However, the space vector in the three phase inverter will produce eight outcome areas [1 0 0] transition states, top in switch stage is symbolized by and b- is shut and c are open up. The eight space vector symbolized by V0 [ 0 0 0] and V7 [ 1 1 1 ] are null and carrying on six are of identical magnitude and arranged 600 part in space diagram as shown in body. (Reference point).
Figure (3. 6) shows witching voltage space vectors.

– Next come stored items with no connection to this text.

/-- Steps 1 to 7 of R236. -/
def placeStatus (s : State) (c : Cmd) : Nat :=
  let w := c.body
  let op := LPlace.OP.get w
  let n := LPlace.OBJECT.get w
  let o := s.obj n
  let x := s.ox n
  let kind := if op = 1 then LPlace.KIND.get w else LObj.KIND.get o
  let tiles := if op = 1 then LPlace.TILES.get w else LObj.TILES.get o
  let a := LPlace.ADDR.get w
  let ba := LPlace.BACKADDR.get w
  let backOn := LPlace.BACK_ON.on w
  let moves := op == 1 || op == 2
  firstFail [
    (!placeForm c, St.range),
    (op != 1 && kind == 0, St.noobj),
    (op == 1 && LObj.KIND.get o != 0, St.busy),
    (op != 1 && LObj.SEAT.get o != c.seat, St.window),
    (op == 1 && ((kind == 5 && c.seat != 0) || kind == 6), St.denied),
    (moves && (badPlace s kind a tiles || (op == 1 && backOn &&
      (ba % 16384 != 0 || decide (ba / 2 ^ 53 ≠ 0) || !backOk kind (tierOf s a) (placeTier s ba tiles)))), St.range),
    (op == 2 && ((LObj.BTIER.get o != 0 && a == LObj.BACK.get o) ||
      (kind == 1 && inUse s n && (tierOf s a != 2 || (LObj.BTIER.get o == 0 && bFaulted (s.bind (LObj.BINDING.get o))))) ||
      (LObj.BTIER.get o != 0 && !backOk kind (tierOf s a) (LObj.BTIER.get o))), St.range),
    ((op == 3 || op == 4) && LObj.BTIER.get o == 0, St.range),
    ((moves && !inSeat s c.seat a (tiles * 16384)) || (op == 1 && backOn && !inSeat s c.seat ba (tiles * 16384)), St.window),
    ((moves && meetsOther s n a tiles) || (op == 1 && backOn && (meetsOther s n ba tiles ||
      overlaps (keyOf s a) (tiles * 16384) (keyOf s ba) (tiles * 16384))) ||
      (op == 2 && (overlaps (keyOf s a) (tiles * 16384) (objWorkKey s n) (tiles * 16384) ||
        (LObj.BTIER.get o != 0 && overlaps (keyOf s a) (tiles * 16384) (keyOf s (LObj.BACK.get o)) (tiles * 16384)))),
      St.overlap),
    ((op == 2 || op == 4 || op == 5) && LObj.STATE.get o != 1 && LObj.STATE.get o != 5, St.busy),
    (op == 3 && LObj.STATE.get o != 1, St.busy),
    (inUse s n && (op == 4 || op == 5 || (op == 2 && kind != 1)), St.busy),
    ((kind == 4 || kind == 5) && (op == 2 || op == 4 || op == 5) && !x.park.isEmpty, St.busy),
    ((moves && meetsKept s a tiles) || (op == 1 && backOn && meetsKept s ba tiles), St.busy)]

/-! ## Copies and completion (R237, R242, R243, R258) -/

/-- Ends an object's operation (R237). -/
def endOp (s : State) (n st : Nat) : State :=
  let x := s.ox n
  let w := s.obj n
  let s := s.updObj n [(LObj.STATE, if st = St.ok then 1 else 5), (LObj.STATUS, st)]
  let s := s.updOx n (fun x => { x with op := 0, target := 0, pass := 0, marks := [], failed := 0, switchWait := false,
                                        waiting := [], todo := [] })
  let s := x.waiting.foldl (fun s e => writeMem s e.1 e.2) s
  if x.notify then raise s (LObj.SEAT.get w) x.vector 32 else s

/-- Why one tile's copy fails when it is issued (R237, R258), or success. -/
def tileStatus (s : State) (seat src dst : Nat) : Nat :=
  firstFail [
    (moveStatus s seat false src 16384 != St.ok, moveStatus s seat false src 16384),
    (moveStatus s seat true dst 16384 != St.ok, moveStatus s seat true dst 16384),
    (moverStatus s (keyOf s src) (keyOf s dst) 16384 != St.ok, moverStatus s (keyOf s src) (keyOf s dst) 16384),
    (uncorrAt s (keyOf s src) 16384, St.uncorr)]

/-- A WEIGHT object whose binding is FAULTED is reloaded from its backing copy (R473). -/
def reloads (s : State) (n : Nat) : Bool :=
  LObj.KIND.get (s.obj n) == 1 && inUse s n && bFaulted (s.bind (LObj.BINDING.get (s.obj n)))

/-- Where an object's operation copies from and to, and whether it copies the backing copy: a CREATE's fill, a MOVE, a
write-back. -/
def opEnds (s : State) (n : Nat) : Nat × Nat × Bool :=
  let w := s.obj n
  match (s.ox n).op with
  | 1 => (LObj.BACK.get w, LObj.WORK.get w, true)
  | 2 => (if (s.ox n).fromBack then LObj.BACK.get w else LObj.WORK.get w, (s.ox n).target, (s.ox n).fromBack)
  | _ => (LObj.WORK.get w, LObj.BACK.get w, false)

/-- The move queue of an object's operation: 1 for copies, 2 for write-backs (R244). -/
def moveQueue (s : State) (n : Nat) : Nat := if (s.ox n).op ≥ 3 then 2 else 1

/-- The base die whose queue copies an operation's next tile. -/
def nextDie (s : State) (n : Nat) : Option Nat :=
  ((s.ox n).todo.head?).map (fun x =>
    moveDie (keyOf s ((opEnds s n).1 + x.1 * 16384)) (keyOf s ((opEnds s n).2.1 + x.1 * 16384)))

/-- Must an operation's next tile wait: for an operation that the same move queue accepted before it, or with 32 tiles in flight
to other chips in the queue (R244)? -/
def queueWaits (s : State) (n : Nat) : Bool :=
  s.objx.any (fun e => decide (e.2.order < (s.ox n).order) && !e.2.todo.isEmpty && moveQueue s e.1 == moveQueue s n &&
    nextDie s e.1 == nextDie s n) ||
  decide (32 ≤ ((s.fab.outstanding ++ s.fab.held.map (·.req)).filter (fun r => match r.serves with
    | some (.tile o _) => some r.unit == (nextDie s n).map (0x2000 + ·) && moveQueue s o == moveQueue s n
    | _ => false)).length)

/-- Is a tile of an object's operation in flight to or from another chip? -/
def tilesOpen (s : State) (n : Nat) : Bool := jobOpen s (fun j => match j with
  | .tile o _ => o == n
  | _ => false)

/-- Issues one tile of an object's operation, checked by R23 as it is issued (R237, R258). Its dirty bits: a write-back
clears the source's as it issues the read (R243); a copy of the working copy takes its source tile's, a copy of the backing
copy none (R242). -/
def copyTile (s : State) (n t : Nat) : State :=
  let w := s.obj n
  let seat := LObj.SEAT.get w
  let (src, dst, back) := opEnds s n
  let k := keyOf s (src + t * 16384)
  let d := keyOf s (dst + t * 16384)
  let st := tileStatus s seat (src + t * 16384) (dst + t * 16384)
  if st = St.uncorr then failTile (noteBad s k 16384 4 seat none) n st
  else if st ≠ St.ok then failTile (s.noteWindow seat st) n st
  else
    let wb := decide ((s.ox n).op ≥ 3)
    let dirty := !back && decide (k < sramBase) && Tab.get s.dirty false (k / 16384)
    let s := if wb && tracked w then { s with dirty := Tab.set s.dirty false (k / 16384) false } else s
    let s := moveTile s (.tile n t) (4, 3 * moveDie k d + moveQueue s n) seat (src + t * 16384) (dst + t * 16384)
    if farAddr s (src + t * 16384) || farAddr s (dst + t * 16384) then s
    else tileDone (if !wb && d < sramBase then { s with dirty := Tab.set s.dirty false (d / 16384) dirty } else s) n

/-- The next tile of an object's operation is issued, in ascending order (R244), unless it must wait in its move queue or for room
in a deferral buffer (R68). -/
def copyNext (s : State) (n : Nat) : State :=
  match (s.ox n).todo with
  | [] => s
  | (t, k) :: rest =>
    let d := keyOf s ((opEnds s n).2.1 + t * 16384)
    if queueWaits s n then s
    else if moverWaits s d 16384 then blockMover s d 16384
    else copyTile (s.updOx n (fun x => { x with todo := if k ≤ 1 then rest else (t + 1, k - 1) :: rest })) n t

def copyTimes (n : Nat) : Nat → State → State
  | 0, s => s
  | k + 1, s => copyTimes n k (copyNext s n)

/-- The tiles of an operation still to copy are issued, as far as its queue lets them. -/
def copyRest (s : State) (n : Nat) : State := copyTimes n (sumNat ((s.ox n).todo.map (·.2))) s

/-- One tile of each object's operation in progress (R244). -/
def placeWork (s : State) : State :=
  ((s.objx.filter (fun e => !e.2.todo.isEmpty)).map (·.1)).foldl copyNext s

/-- Switches WORK to the new range; frees the old one unless it is the backing copy or stays charged (R235, R240). -/
def moveSwitch (s : State) (n : Nat) (keepOld : Bool) : State :=
  let w := s.obj n
  let x := s.ox n
  let old := LObj.WORK.get w
  let ot := LObj.WTIER.get w
  let tiles := LObj.TILES.get w
  let isBack := LObj.BTIER.get w != 0 && LObj.BACK.get w == old
  let s := s.updObj n [(LObj.WORK, x.target), (LObj.WTIER, tierOf s x.target)]
  let s := if isBack then s
    else if keepOld then s.updOx n (fun y => { y with oldRanges := y.oldRanges ++ [(old, tiles)] })
    else if LObj.KIND.get w = 5 then s
    else unchargeTiles s n (LObj.SEAT.get w) ot tiles
  endOp s n St.ok

/-- Gives up a MOVE: the new range is freed, the old working copy stays (R237). -/
def moveFail (s : State) (n st : Nat) : State :=
  let w := s.obj n
  let s := if LObj.KIND.get w = 5 then s
    else unchargeTiles s n (LObj.SEAT.get w) (tierOf s (s.ox n).target) (LObj.TILES.get w)
  endOp s n st

/-- The tiles that a FLUSH or DROP writes back: those dirty at its application, in ascending order; the clean ones are
counted (R243). -/
def writeBack (s : State) (n : Nat) : State :=
  let w := s.obj n
  let dirty := dirtyTiles s n
  let todo := if tracked w then dirty.map (fun t => (t, 1)) else [(0, LObj.TILES.get w)]
  let s := if tracked w then s.countDev dcDropClean (LObj.TILES.get w - dirty.length) else s
  (s.updObj n [(LObj.DONE, 0)]).updOx n (fun x => { x with todo := todo })

/-- Clears the dirty bits of a range of T1 or T2. -/
def clearDirty (s : State) (key tiles : Nat) : State :=
  { s with dirty := s.dirty.filter (fun e => !(decide (key / 16384 ≤ e.1) && decide (e.1 < key / 16384 + tiles))) }

/-- The end of a DROP that succeeded (R235, R243). -/
def dropEnd (s : State) (n : Nat) : State :=
  let w := s.obj n
  let s := unchargeTiles s n (LObj.SEAT.get w) (LObj.WTIER.get w) (LObj.TILES.get w)
  let s := s.updObj n [(LObj.WORK, LObj.BACK.get w), (LObj.WTIER, LObj.BTIER.get w)]
  let s := if LObj.BTIER.get w = 1 || LObj.BTIER.get w = 2 then clearDirty s (keyOf s (LObj.BACK.get w)) (LObj.TILES.get w) else s
  endOp s n St.ok

/-! ## The operations (R235) -/

/-- Frees the old ranges that R240 has kept. -/
def freeKept (s : State) (n : Nat) : State :=
  ((s.ox n).oldRanges.foldl (fun s r => unchargeTiles s n (LObj.SEAT.get (s.obj n)) (tierOf s r.1) r.2) s).updOx n
    (fun x => { x with oldRanges := [] })

/-- Notes the operation's notification, its place in the move queues and when its first tile is given up. -/
def startOp (s : State) (n op : Nat) (c : Cmd) : State :=
  let m := s.bank.nextMove
  let s := { s with bank := { s.bank with nextMove := m + 1 } }
  s.updOx n (fun x => { x with
    op := op, notify := LPlace.NOTIFY.on c.body, vector := LPlace.VECTOR.get c.body, pass := 0, marks := [], failed := 0,
    waiting := [], todo := [], due := now s + tierTimeout s, order := m })

/-- CREATE (R235, R242). -/
def placeCreate (s : State) (c : Cmd) : State × Nat :=
  let w := c.body
  let n := LPlace.OBJECT.get w
  let kind := LPlace.KIND.get w
  let tiles := LPlace.TILES.get w
  let shared := LPlace.SHARED.on w
  let wt := tierOf s (LPlace.ADDR.get w)
  let bt := if LPlace.BACK_ON.on w then tierOf s (LPlace.BACKADDR.get w) else 0
  let rec0 : BitVec 512 := setAll 0#512 [(LObj.KIND, kind), (LObj.STATE, 1), (LObj.SEAT, c.seat),
    (LObj.BINDING, LPlace.BINDING.get w), (LObj.BOUND, LPlace.BOUND.get w), (LObj.SHARED, LPlace.SHARED.get w),
    (LObj.WTIER, wt), (LObj.BTIER, bt), (LObj.TILES, tiles), (LObj.WORK, LPlace.ADDR.get w),
    (LObj.BACK, if bt = 0 then 0 else LPlace.BACKADDR.get w)]
  let charged : Except Nat State :=
    if kind = 5 then .ok (s.setObj n rec0)
    else
      match charge (s.setObj n rec0) n c.seat wt tiles shared with
      | .error st => .error st
      | .ok s => if bt = 0 then .ok s else charge s n c.seat bt tiles shared
  match charged with
  | .error st => ((if st = St.quota then s.countSeat c.seat 0x308 1 else s), st)
  | .ok s =>
    let s := startOp s n 1 c
    if LPlace.FILL.on w then ((s.updObj n [(LObj.STATE, 2)]).updOx n (fun x => { x with todo := [(0, tiles)] }), St.ok)
    else
      let s := if wt = 1 || wt = 2 then clearDirty s (keyOf s (LPlace.ADDR.get w)) tiles else s
      (endOp s n St.ok, St.ok)

/-- MOVE: the first pass copies every tile from now on (R235, R241): of the backing copy where that is the working copy or
the object is reloaded (R473). -/
def placeMove (s : State) (c : Cmd) : State × Nat :=
  let n := LPlace.OBJECT.get c.body
  let w := s.obj n
  let a := LPlace.ADDR.get c.body
  let charged := if LObj.KIND.get w = 5 then .ok s
    else charge s n (LObj.SEAT.get w) (tierOf s a) (LObj.TILES.get w) (LObj.SHARED.on w)
  match charged with
  | .error st => ((if st = St.quota then s.countSeat c.seat 0x308 1 else s), st)
  | .ok s =>
    let s := (startOp s n 2 c).updOx n (fun x => { x with
      target := a, pass := 1, todo := [(0, LObj.TILES.get w)],
      fromBack := LObj.BTIER.get w != 0 && (LObj.BACK.get w == LObj.WORK.get w || reloads s n) })
    (s.updObj n [(LObj.STATE, 2), (LObj.DONE, 0)], St.ok)

/-- FLUSH (R243). -/
def placeFlush (s : State) (c : Cmd) : State × Nat :=
  let n := LPlace.OBJECT.get c.body
  let s := startOp s n 3 c
  if LObj.WORK.get (s.obj n) = LObj.BACK.get (s.obj n) then (endOp s n St.ok, St.ok)
  else (writeBack (s.updObj n [(LObj.STATE, 3)]) n, St.ok)

/-- DROP (R243). -/
def placeDrop (s : State) (c : Cmd) : State × Nat :=
  let n := LPlace.OBJECT.get c.body
  let s := startOp s n 4 c
  if LObj.WORK.get (s.obj n) = LObj.BACK.get (s.obj n) then (endOp s n St.ok, St.ok)
  else
    let clean := (dirtyTiles s n).isEmpty && tracked (s.obj n)
    let s := writeBack (s.updObj n [(LObj.STATE, 4)]) n
    if clean then (dropEnd s n, St.ok) else (s, St.ok)

/-- DESTROY: every range is freed and the record cleared; its end is notified (R235, R237). -/
def placeDestroy (s : State) (c : Cmd) : State :=
  let n := LPlace.OBJECT.get c.body
  let w := s.obj n
  let seat := LObj.SEAT.get w
  let t := LObj.TILES.get w
  let s := if LObj.KIND.get w = 5 then s else unchargeTiles s n seat (LObj.WTIER.get w) t
  let s := if LObj.BTIER.get w = 0 || LObj.WORK.get w = LObj.BACK.get w then s
    else unchargeTiles s n seat (LObj.BTIER.get w) t
  let s := ((freeKept s n).setObj n 0#512).setOx n ObjX.reset
  if LPlace.NOTIFY.on c.body then raise s seat (LPlace.VECTOR.get c.body) 32 else s

/-- PLACE (R234 to R237). -/
def opPlace : CmdOp := fun c s =>
  let st := placeStatus s c
  if st ≠ St.ok then (s, Rsp.of st)
  else
    let (s, st) := match LPlace.OP.get c.body with
      | 1 => placeCreate s c
      | 2 => placeMove s c
      | 3 => placeFlush s c
      | 4 => placeDrop s c
      | _ => (placeDestroy s c, St.ok)
    (s, Rsp.of st)
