-- ==== Sys2Proof/Machine/Attention.lean ====
section
/-! DEFINITION. Attention: the walk and its packets, what a row sees, cluster-path partials, the merge in the cluster,
pip weight products (06_attention.md; R401). -/

namespace Sys2Proof.Machine

/-! ## What a row sees (R150 to R154) -/

def turnEnt (s : State) (b e : Nat) : Option TEnt := (s.bind b).turn[e]?

/-- Is node m of a draft tree node i or an ancestor of it (R154)? -/
def isAnc (d : List (Nat × Nat)) (m : Nat) : Nat → Nat → Bool
  | 0, i => m == i
  | n + 1, i => m == i || (i != 0 && isAnc d m n (d.getD (i - 1) (0, 0)).2)

def hasSMask (e : TEnt) : Bool := e.smask != 0#512

/-- Address of the bitmap byte of a structured mask that holds a position for an entry's row (R152). -/
def smaskByte (e : TEnt) (i q : Nat) : Nat :=
  let stride := cdiv (LSMask.SPAN_LEN.get e.smask) 512 * 64
  e.maskAt + 64 + (entK e + i - LSMask.ROW_BASE.get e.smask) * stride +
    (q - LSMask.SPAN_BASE.get e.smask) / 8

def inSpan (e : TEnt) (q : Nat) : Bool :=
  decide (LSMask.SPAN_BASE.get e.smask ≤ q) && decide (q < LSMask.SPAN_BASE.get e.smask + LSMask.SPAN_LEN.get e.smask)

/-- The structured mask's word on a position (R152). -/
def smaskSees (s : State) (e : TEnt) (i q : Nat) : Bool :=
  if q < LSMask.SPAN_BASE.get e.smask then !LSMask.BELOW.on e.smask
  else if !inSpan e q then false
  else (memByte s (keyOf s (smaskByte e i q))).getLsbD ((q - LSMask.SPAN_BASE.get e.smask) % 8)

/-- Does row i of an entry see position q (R150)? -/
def sees (s : State) (b : Nat) (e : TEnt) (i q : Nat) : Bool :=
  let masked := LBindRec.CLASS.on (s.bind b).brec
  decide (q < entK e + entQ e) &&
  if q < entK e then !(masked && hasSMask e) || smaskSees s e i q
  else
    (if masked && entTree e then isAnc e.draft (q - entK e) 64 i else decide (q ≤ entK e + i)) &&
    (!(masked && hasSMask e && inSpan e q) || smaskSees s e i q)

/-- The seat of an entry's request; on a slice member, which holds no request, the binding's. -/
def entSeat (s : State) (b : Nat) (e : TEnt) : Nat := if holdsRequests s b then rSeat s (entSlot e) else (s.bind b).seat

/-- Can every bitmap byte that covers positions of a column, or of the riser behind the full columns, be read for the row
(R153, R170)? -/
def smaskReadable (s : State) (b : Nat) (e : TEnt) (i j : Nat) : Bool :=
  let t := gTpp (s.bind b).brec
  !hasSMask e || (List.range t).all (fun k =>
    !inSpan e (j * t + k) || decide (entK e + entQ e ≤ j * t + k) || canRead s (entSeat s b e) (smaskByte e i (j * t + k)) 1)

/-- The 128 mask bits of a column for a row. -/
def colMask (s : State) (b : Nat) (e : TEnt) (i j : Nat) : BitVec 128 :=
  let t := gTpp (s.bind b).brec
  BitVec.ofNat 128 (((List.range t).map (fun k => if sees s b e i (j * t + k) then 2 ^ k else 0)).foldl (· + ·) 0)

/-! ## Columns and their places (R105, R145, R170) -/

/-- The entry of column j in the request's page table. -/
def colEntry (s : State) (e : TEnt) (j : Nat) : W64 :=
  BitVec.ofNat 64 (viewNat s (keyOf s (LLenEnt.PTBASE.get e.len) + 64 + 8 * j) 8)

def fullCols (s : State) (b : Nat) (e : TEnt) : Nat := entK e / gTpp (s.bind b).brec

/-- The chip and local offset of an address in the ingots of any device, in a pool of the binding: the pip path. -/
def pipPlace (s : State) (b a : Nat) : Option (Nat × Nat) :=
  if (findRun (s.bind b).brec a).isNone then none
  else match placeOf s a with
    | .here off => if off < hmBase then some (ownChip s, off) else none
    | .chip c off => if off < hmBase then some (c, off) else none
    | .companion _ => none

def lanePage (s : State) (e : TEnt) (lane j : Nat) : Nat := ptAddr (colEntry s e j) + lane * 16384

/-- The status with which R20 to R23 end a read of the lane's page for the request's seat. -/
def laneStatus (s : State) (b : Nat) (e : TEnt) (lane j : Nat) : Nat :=
  accessStatus s (entSeat s b e) false (lanePage s e lane j) 16384

/-- The status with which R20 to R23 end the read of a column's page-table entry for the request's seat (R409). -/
def entryStatus (s : State) (b : Nat) (e : TEnt) (j : Nat) : Nat :=
  accessStatus s (entSeat s b e) false (LLenEnt.PTBASE.get e.len + 64 + 8 * j) 8

/-- The FAULT that a column gives its request (R145, R169, R170): 3 no run, 1 a page or its table refused, 2 no route; 0 none. -/
def colFault (s : State) (b : Nat) (e : TEnt) (lane j : Nat) : Nat :=
  if entryStatus s b e j = St.noroute then 2
  else if entryStatus s b e j ≠ St.ok then 1
  else if LPtEnt.KIND.get (colEntry s e j) = 0 then 3
  else if laneStatus s b e lane j = St.noroute then 2
  else if laneStatus s b e lane j ≠ St.ok then 1
  else match pipPlace s b (lanePage s e lane j) with
    | some (c, _) => if reachable s c then 0 else 2
    | none => 0

/-! ## Units and batches (R147, R148, R164) -/

/-- A column that a unit reads on the pip path: its number, chip, ingot, page, and the mask it is sent with. -/
structure ACol where
  j : Nat
  chip : Nat
  ingot : Nat
  page : Nat
  mask : Option (BitVec 128)
  deriving DecidableEq, Repr

/-- One split of one token row, with the columns it reads. -/
structure AUnit where
  row : Nat
  head0 : Nat
  nq : Nat
  cols : List ACol
  deriving DecidableEq, Repr

def nqMax (r : BitVec 8192) : Nat := min 16 (1280 / gD r)
def headsOf (r : BitVec 8192) : Nat := gHQ r / gG r

/-- Is column j of a row read at all: neither it nor its mask bits give the request a failure (R170)? -/
def colReadable (s : State) (b : Nat) (e : TEnt) (lane i j : Nat) : Bool :=
  colFault s b e lane j == 0 && smaskReadable s b e i j

/-- Columns on the pip path that a row of an entry sees, whether they can be read or not: batches are cut from the tables
alone (R164). -/
def rowCols (s : State) (b : Nat) (e : TEnt) (lane i : Nat) : List ACol :=
  (List.range (fullCols s b e)).filterMap (fun j =>
    match pipPlace s b (lanePage s e lane j) with
    | none => none
    | some (c, off) =>
      if LPtEnt.KIND.get (colEntry s e j) = 0 || colMask s b e i j = 0#128 then none
      else some ⟨j, c, off / ingotSize, off % ingotSize / 16384, if hasSMask e then some (colMask s b e i j) else none⟩)

/-- The units of a pair in the order of R148. -/
def pairUnits (s : State) (b : Nat) (e : TEnt) (g lane : Nat) : List AUnit :=
  let r := (s.bind b).brec
  let h := headsOf r
  (List.range (entQ e)).flatMap (fun i =>
    let cols := rowCols s b e lane i
    (List.range (cdiv h (nqMax r))).map (fun k =>
      ⟨entRow e + i, g * h + k * nqMax r, min (nqMax r) (h - k * nqMax r), cols⟩))

def crucibles (l : List ACol) : List (Nat × Nat) := (l.map (fun c => (c.chip, c.ingot))).eraseDups

def unitRow (r : BitVec 8192) (u : AUnit) : Nat := u.nq * (32 + 128 * (gD r / 32))
def unitSize (r : BitVec 8192) (u : AUnit) : Nat := unitRow r u * (crucibles u.cols).length
def halfBytes : Nat := 241664

/-- Cuts columns into runs that lie in at most n crucibles each. -/
def cutCols (n : Nat) (l : List ACol) : List (List ACol) :=
  l.foldl (fun acc c => match acc.getLast? with
    | some run => if (crucibles (run ++ [c])).length ≤ n then acc.dropLast ++ [run ++ [c]] else acc ++ [[c]]
    | none => [[c]]) []

/-- The batches of a pair: units in a row whose sizes fit a half; a unit too large is cut by its columns. -/
def batchesOf (r : BitVec 8192) (l : List AUnit) : List (List AUnit) :=
  let step := fun (acc : List (List AUnit) × Nat × Bool) (u : AUnit) =>
    let z := unitSize r u
    if z > halfBytes then
      (acc.1 ++ (cutCols (halfBytes / unitRow r u) u.cols).map (fun cols => [{ u with cols := cols }]), 0, false)
    else if acc.2.2 && decide (acc.2.1 + z ≤ halfBytes) then
      (acc.1.dropLast ++ [(acc.1.getLast?.getD []) ++ [u]], acc.2.1 + z, true)
    else (acc.1 ++ [[u]], z, true)
  ((l.filter (fun u => !u.cols.isEmpty)).foldl step ([], 0, false)).1

/-! ## Query vectors and head outputs (R144, R401) -/

def walkLane (w : BitVec 1024) (g : Nat) : Nat := (w.extractLsb' 0 13).toNat + g
def spanBase (cl : Nat) : Nat := sramBase + cl * 0x4000000

/-- Where the query vectors, and the outputs, of a row and head lie in the cluster's span (log entry 31). -/
def queryKey (r : BitVec 8192) (w : BitVec 1024) (cl row head : Nat) : Nat :=
  spanBase cl + (w.extractLsb' 32 32).toNat + (row * gHQ r + head) * gD r * 4
def outputKey (r : BitVec 8192) (w : BitVec 1024) (cl row head : Nat) : Nat :=
  spanBase cl + (w.extractLsb' 64 32).toNat + (row * gHQ r + head) * gD r * 4

/-- c of R158: the FP32 value nearest to log2(e) ÷ √D. -/
def scoreScale (d : Nat) : W32 :=
  let log2e := fixDiv fixOne fixLn2
  let root : Int := (isqrt (d * 2 ^ (2 * fixP)) : Nat)
  enc32 (.fin false (fixDiv log2e root).toNat (-(fixP : Int))) true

3. 5. 1. 3 Control Characteristics
Vector control has allowed the energetic performance of AC drives so that they better DC drives; the flux and the torque can be controlled independently by using vector control producing components of the resource current. The terminal voltage cannot be directly monitored, but can be using the dc link voltage and moving over function of the inverter offering the motor. Presently, the drive dynamic is largely used in combination with the inverter control of the stator current of the induction machines; this in turn is determined by the supply voltage and inductance of the device. The main features of the immediate torque control (DTC) are direct control of the torque and flux, and indirect main control of voltages and currents. This sort of control has lots of advantages: sinusoidal stator current and reduced torque oscillations; excellent torque dynamics; and the key advantage of (DTC) immediate torque control, lack of coordinate transformations which related to vector control implementations. However, in this type of control there are some cons: possible problems during starting and low quickness procedure and also during change in torque command line; it also requires flux and torque estimators (Reference point).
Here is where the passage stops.